T&R Biofab joined a 13 billion-won national project led by POSTECH and a 9.5 billion-won government-funded project to develop an AI bioink platform aimed at reducing batch variability for organ-specific bioprinting. Japan’s Instalimb took a J-KISS investment from Orthomos Investment, part of the Orthomos Group, and signed a basic agreement with the group company Alcare to explore co-developing 3D printed prosthetic sockets and orthotics.

Graphy and KAIST published a study on a functionalized (acetylated) cellulose-nanocrystal-reinforced vat-photopolymerization resin, reporting up to a 173 percent increase in tensile strength at low filler loading for elastomeric medical-grade materials. In Singapore, Castomize commercialized a 4D-printed orthopedic cast and brace that uses a heat-moldable, skin-safe smart polymer in place of plaster, with regulatory clearance in Singapore and several other Asia-Pacific markets.

Footwear and Consumer

Kiprun KIPNEXT running shoe with an HP Multi Jet Fusion 3D printed midsole.

Resin and powder footwear scaled up in China. TPM3D, also known by its Chinese name Yingpu (盈普), advanced an SLS PEBA process for mass footwear production and said its SLS PEBA shoes passed a 200,000-cycle dynamic-flex durability milestone without irreversible deformation. Kiprun, Decathlon’s running brand, entered the market with the KIPNEXT 3D running shoe, using an HP Multi Jet Fusion 3D printed midsole, claiming 75 percent energy return, and priced at HK$1,949 (about $250) in a limited release in China.
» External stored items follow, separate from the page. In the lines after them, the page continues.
-- ==== Sys2Proof/Tests/Slice0.lean ====
section
/-! SUPPORT. The model's own tests: what the well-formedness checks refuse, figures that the spec works out, and for every statement
with hypotheses, clause by clause, a state and operands that meet them. -/
namespace Sys2Proof.Tests
open Sys2Proof Sys2Proof.Machine
set_option Elab.async false

/-! ### Small states and requests -/

/-- A state in mode Full: rings enabled with one request waiting on each but ring 0, every domain at 50 Hz, the frame store active. -/
def up : State := { State.reset with
  mode := { ModeSt.reset with current := .full, base := .full, target := .full }
  pins := { Pins.reset with pwrOk := true, mainPwrEn := true, dramPwrEn := true, sysResetN := true }
  rings := { Ring.reset with enable := true, active := true } ::
    List.replicate 4 { Ring.reset with enable := true, active := true, producer := 1, bells := [(1, 0)] }
  domains := { DomainSt.reset with nextFrame := 1, nextNs := 10000000 } ::
    List.replicate 8 { DomainSt.reset with rate := 3, nextFrame := 1, nextNs := 20000000 }
  dramStacks := List.replicate 8 { StackSt.reset with power := .active } }

/-- The state `up` with a request waiting on ring 0 as well. -/
def urgent : State := up.modRing 0 (fun x => { x with producer := 1, bells := [(1, 0)] })

/-- 1920 × 1080 progressive in 4:2:2. -/
def hd : Fmt := ⟨0x21, 0, 0x11, 1⟩

/-- A state in which destination 1091 has a format. -/
def shaped (s : State) : State := s.modDst 1091 (fun x => { x with fmt := hd })

/-- A request on a ring with owner tag 1 whose parameter block and reply go through host buffers. -/
def rq (ring index : Nat) (b : Bytes) : Request where
  carrier := .ring ring
  seq := 1
  flags := 1
  index := index
  domain := 0
  owner := 1
  target := 0
  cookie := 0
  payload := layout 32 [(0, le 8 4096), (8, le 4 b.length), (16, le 8 8192), (24, le 4 1048576)]
  input := some b

/-- What `Request.accepted` asks, as a Bool. -/
def acceptsB (r : Request) (q : ReqSpec) (s : State) : Bool :=
  (match r.carrier with | .ring n => s.takes n | _ => true) && (admitted q (r.callIn s) (s.taking r)).isNone && !reqValidate r

theorem accepts {r : Request} {q : ReqSpec} {s : State} (h : acceptsB r q s = true) : r.accepted q s := by
  simp only [acceptsB, Bool.and_eq_true, Bool.not_eq_true', Option.isNone_iff_eq_none] at h
  refine ⟨fun n e => ?_, h.1.2, h.2⟩
  have := h.1.1
  rw [e] at this
  exact this

/-- What `State.stageable` asks, as a Bool. -/
def stageableB (s : State) (c : Call) (xs : List Setting) : Bool :=
  c.owner != 0 && (s.judgeStage c xs).failure.isNone && decide ((s.stageSet c.owner xs).length ≤ 4096) &&
    decide (s.openTotal + (s.stageSet c.owner xs).length ≤ 65536 + (s.openSet c.owner).length)

theorem stageables {s : State} {c : Call} {xs : List Setting} (h : stageableB s c xs = true) : s.stageable c xs := by
  simp only [stageableB, Bool.and_eq_true, Option.isNone_iff_eq_none, decide_eq_true_eq, bne_iff_ne] at h
  exact ⟨h.1.1.1, h.1.1.2, h.1.2, h.2⟩

/-- A request over the service port. -/
def rqSvc (index : Nat) (b : Bytes) : Request :=
  { rq 0 index b with carrier := .service, flags := 0, payload := b, input := none }

/-- A committed part of one route. -/
def aPart : Part where
  order := 0
  arrival := 0
  ring := 1
  seq := 7
  noun := 0x11
  index := 0
  owner := 1
  cookie := 0
  landEvent := false
  domain := 1
  frame := 1
  status := 0
  items := [.route 0 0xFFFF false]

/-- A received source frame in 1920 × 1080 progressive at 50 Hz. -/
def goodFrame : SourceFrame := ⟨0x21, 3, true, [], false, none, 0, 0, 0, 0, 0, 0, [], 0⟩

/-- The state `up` with the link of one port up. -/
def lit (p : Nat) : State :=
  up.modPort p (fun x => { x with cfg := { x.cfg with enable := 1, config := 0x22 }, state := .up, repeats := [(0, [])] })

/-- A packet of a merge stage. -/
def aPacket : Packet := { Packet.reset with seq := 65535 }

/-- A PTP announce. -/
def anAnnounce : PtpMessage := ⟨.announce, 127, false, 9, 1, 0, 0, false, 0, 6, 0, 128, 0x20, 0, 128, 64, false, 0, 0⟩

/-- A picture of a stem with its analysis done. -/
def aStemPic : StemPic := { StemPic.reset with frame := 1, done := true }

/-- A released picture of a rendition with partition 0 left. -/
def aRendPic : RendPic := { RendPic.reset with frame := 1, released := true, left := [0] }

/-- A decoded HEVC Main picture in 1920 × 1080. -/
def aPicture : DecodedPicture := ⟨1, 1, 41, 1920, 1080, 0, 0, true, false, false, none, [], false, some (0, 0), 8, 0, [], []⟩

/-- A host that holds an update session. -/
def hostSource : ImgSource := ⟨1, 1, 0, []⟩

/-- The state `up` with an in-band flow on port 63 of the plane that holds the right. -/
def inband : State :=
  { lit 63 with levee := { Levee.reset with holder := some 1, cfg := { PlaneCfg.reset with mgmtBlue := 63, udp := 5000 } } }

/-- A back-fill job of HEVC Main in 1920 × 1080 at 50 Hz. -/
def jobBytes : Bytes :=
  layout 128 [(0, [1, 15, 0, 3, 0, 0, 0, 0, 1, 0, 0, 0, 1, 1, 41, 8]), (16, le 2 1920), (18, le 2 1080), (20, [0, 4, 1, 3]),
    (24, le 2 50), (26, [0x11, 0, 0, 50]), (32, [2, 0, 10, 51]), (36, le 4 10000000),
    (44, le 4 10000000), (48, le 4 500000), (64, le 4 3840), (68, le 4 0xFFFFFFC0), (80, [28, 16, 1, 0])]

/-- A QUERY of Device over the service port. -/
def svcFrame : Bytes :=
  let b := layout 32 [(4, [1, 0, 1])]
  b ++ le 4 (crc32c b)

/-- The device in Standby, where a stored set is taken. -/
def resting : State := { up with mode := { up.mode with current := .standby } }

/-- A stored set with the serial number and format of the device, its CRC in place, before the given remaining bytes. -/
def calBlock (t : Bytes) : Bytes :=
  [1, 0, 0, 0, 0, 0, 0, 0] ++ (layout 60 [(4, [1])] ++ (le 4 (crc32c (layout 60 [(4, [1])] ++ t)) ++ t))

theorem calBlock_length (t : Bytes) : (calBlock t).length = 72 + t.length := by
  have e : (layout 60 [(4, [1])]).length = 60 := rfl
  simp only [calBlock, List.length_append, List.length_cons, List.length_nil, e, le]
  omega

theorem calBlock_indirect (t : Bytes) : reqIndirect (rq 1 0 (calBlock t)) = true := by
  show (1#8).getLsbD 0 = true
  decide

theorem calBlock_payload (t : Bytes) (h : t.length = 24512) : (rq 1 0 (calBlock t)).payload =
    layout 32 [(0, le 8 4096), (8, le 4 24584), (16, le 8 8192), (24, le 4 1048576)] := by
  show layout 32 _ = _
  rw [calBlock_length, h]

theorem calBlock_of (t : Bytes) (h : t.length = 24512) : blockOf (rq 1 0 (calBlock t)) = some (calBlock t) := by
  unfold blockOf
  rw [calBlock_payload t h, calBlock_indirect, if_pos rfl]
  show (if (24584 : Nat) = 0 then some [] else if (calBlock t).length = 24584 then some (calBlock t) else none) = _
  rw [calBlock_length, h]
  rfl

theorem calBlock_block (t : Bytes) (h : t.length = 24512) : (rq 1 0 (calBlock t)).block = calBlock t := by
  show (blockOf (rq 1 0 (calBlock t))).getD [] = _
  rw [calBlock_of t h]
  rfl

theorem calBlock_accepted (t : Bytes) (h : t.length = 24512) : (rq 1 0 (calBlock t)).accepted specWriteCalset resting := by
  have hl : (calBlock t).length = 24584 := by rw [calBlock_length, h]
  refine ⟨fun n e => ?_, ?_, by show (1#8).getLsbD 2 = false; decide⟩
  · cases e
    decide
  · have h1 : headerOk specWriteCalset (rq 1 0 (calBlock t)) = true := by
      have f : flagsIn (rq 1 0 (calBlock t)).flags 7 = true := by
        show flagsIn 1#8 7 = true
        decide
      unfold headerOk
      rw [calBlock_payload t h, calBlock_indirect, if_pos rfl, f]
      rfl
    have h3 : blockOk specWriteCalset (calBlock t) = true := by
      show (((calBlock t).length == 8 + calLength) && (u8 (calBlock t) 0 == 1) && zeroFrom (calBlock t) 1 7) = true
      rw [hl]
      rfl
    have h4 : ((rq 1 0 (calBlock t)).callIn resting).r = rq 1 0 (calBlock t) := rfl
    have h5 : ((rq 1 0 (calBlock t)).callIn resting).block = calBlock t := by
      exact calBlock_block t h
    unfold admitted
    rw [h4, h5, h1, calBlock_of t h, h3]
    rfl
Bambu Lab expanded retail distribution, placing its 3D printers in 64 Sam’s Club stores across China, and teased its A2L “Extra Large” model, which it revealed on June 1 with a 330 x 320 x 325 mm build volume.

Construction

In Japan, V3D Asia and Nakazawa Construction (中澤建設) ran a field trial of a gantry-type construction 3D printer in Unnan City, Shimane Prefecture, using locally sourced concrete and mortar; the company called it its first deployment in Japan. In India, Tvasta and 14Trees, the Amazon- and Holcim-backed venture, launched the Cedar construction 3D printer, whose AI companion is trained on thousands of mix combinations to optimize locally available material mixes.